Assignment ▸
Below is a listing. Copy each line of it that holds the word "none".
--- START ---
-- ==== Sys2Proof/Machine/Pseudo.lean ====
section
/-! DEFINITION. The pseudo-instructions of spec/30_encoding.md R70, each an exact single-instruction expansion. They are
other names for words of core instructions, with the unused nibbles written as 0 (R69), and add nothing to the machine. -/

namespace Sys2Proof.Machine

/-- `JMP 0xXY` is `JEQ r0, 0xXY`, `b0XY` (R70). -/
def pseudoJmp (xy : Byte) : Instr := .jeq 0 xy

/-- `NOP` is `MOV r0, r0`, `4000` (R70). -/
def pseudoNop : Instr := .mov 0 0 0

/-- `CLR rR` is `LDI rR, 0x00`, `2R00` (R70). -/
def pseudoClr (r : RegIdx) : Instr := .ldi r 0

/-- `ROL rR, rX`, with `(8 - k) mod 8` in register `X`, is `ROR rR, rX` (R70, spec/43_rotate.md R143). -/
def pseudoRol (r x : RegIdx) : Instr := .ror r 0 x

end Sys2Proof.Machine
end

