/-- R62: each byte renders as two lowercase digits; taking the hex digits of the rendered bytes is the bit slicing of R61,
for every pair of bytes; and comparing the first digit with a lowercase digit is comparing the opcode. -/
def Obligations.TextualDecoderIsBitSlicing : Prop :=
  ∀ first second : Byte,
    (renderByte first).length = 2 ∧ (renderByte second).length = 2 ∧
    renderWord first second = renderByte first ++ renderByte second ∧
    (∀ c ∈ renderWord first second, c ∈ "0123456789abcdef".toList) ∧
    (∀ n : Nibble, (renderWord first second).head? = some (hexDigit n) ↔ wordOp (wordOfBytes first second) = n) ∧
    (renderWord first second).map digitValue =
      [some (wordOp (wordOfBytes first second)), some (wordN1 (wordOfBytes first second)),
        some (wordN2 (wordOfBytes first second)), some (wordN3 (wordOfBytes first second))]

/-! ### The step -/

/-- R45: the two bytes of an instruction are fetched big-endian, as a number, by nibbles, and as the source's decoder
renders them. -/
def Obligations.FetchIsBigEndian : Prop :=
  ∀ s : State,
    s.fetchWord.toNat = (s.byteAt s.pc.toNat).toNat * 256 + (s.byteAt (s.pc.toNat + 1)).toNat ∧
    wordOp s.fetchWord = (s.byteAt s.pc.toNat).extractLsb' 4 4 ∧
    wordN1 s.fetchWord = (s.byteAt s.pc.toNat).extractLsb' 0 4 ∧
    wordN2 s.fetchWord = (s.byteAt (s.pc.toNat + 1)).extractLsb' 4 4 ∧
    wordN3 s.fetchWord = (s.byteAt (s.pc.toNat + 1)).extractLsb' 0 4 ∧
    wordXY s.fetchWord = s.byteAt (s.pc.toNat + 1) ∧
    (renderByte (s.byteAt s.pc.toNat) ++ renderByte (s.byteAt (s.pc.toNat + 1))).map digitValue =
      [some (wordOp s.fetchWord), some (wordN1 s.fetchWord), some (wordN2 s.fetchWord), some (wordN3 s.fetchWord)]

/-- R84, R86: in the Running mode, with two bytes at `pc`, a step is the execution of the instruction that those bytes
decode to. `exec` holds the advance of R85, so nothing is added around it. -/
def Obligations.StepRunsTheDecodedInstruction : Prop :=
  ∀ (s : State) (i : Instr), s.halted = false → s.faulted = false → s.pc.toNat + 2 ≤ s.cfg.memCap →
    decodeBytes [s.byteAt s.pc.toNat, s.byteAt (s.pc.toNat + 1)] = .ok (i, []) →
    step s = exec i s ∧ engineStep s = engineDispatch i s

/-- R81. -/
def Obligations.HaltedStepChangesNothing : Prop :=
  ∀ s : State, s.halted = true → engineStep s = .next ⟨s, .halted, none⟩ ∧ step s = .next s

/-- R82, where R81 does not come first (`halted` and `faulted` are never both set, R32). -/
def Obligations.FaultedStepChangesNothing : Prop :=
  ∀ s : State, s.halted = false → s.faulted = true → engineStep s = .next ⟨s, .fault, none⟩ ∧ step s = .next s

/-- R83. -/
def Obligations.EndOfMemoryStepChangesNothing : Prop :=
  ∀ s : State, s.halted = false → s.faulted = false → s.pc.toNat + 2 > s.cfg.memCap →
    engineStep s = .next ⟨s, .ended, none⟩ ∧ step s = .next s

/-- R85: the advance by 2, without wrapping, which only a taken jump overwrites. -/
def Obligations.EveryDispatchAdvancesByTwoUnlessItJumps : Prop :=
  ∀ s t : State, s.halted = false → s.faulted = false → s.pc.toNat + 2 ≤ s.cfg.memCap → step s = .next t →
    (∃ r xy, decode s.fetchWord = .jeq r xy ∧ r.toNat < s.cfg.regCap ∧ s.reg r = s.reg 0 ∧
      t.pc.toNat = xy.toNat) ∨
    ((∀ r xy, decode s.fetchWord = .jeq r xy → s.cfg.regCap ≤ r.toNat ∨ s.reg r ≠ s.reg 0) ∧
      t.pc.toNat = s.pc.toNat + 2)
--- END ---
Solution to this problem ▸
  ∀ s : State, s.halted = true → engineStep s = .next ⟨s, .halted, none⟩ ∧ step s = .next s
  ∀ s : State, s.halted = false → s.faulted = true → engineStep s = .next ⟨s, .fault, none⟩ ∧ step s = .next s
    engineStep s = .next ⟨s, .ended, none⟩ ∧ step s = .next s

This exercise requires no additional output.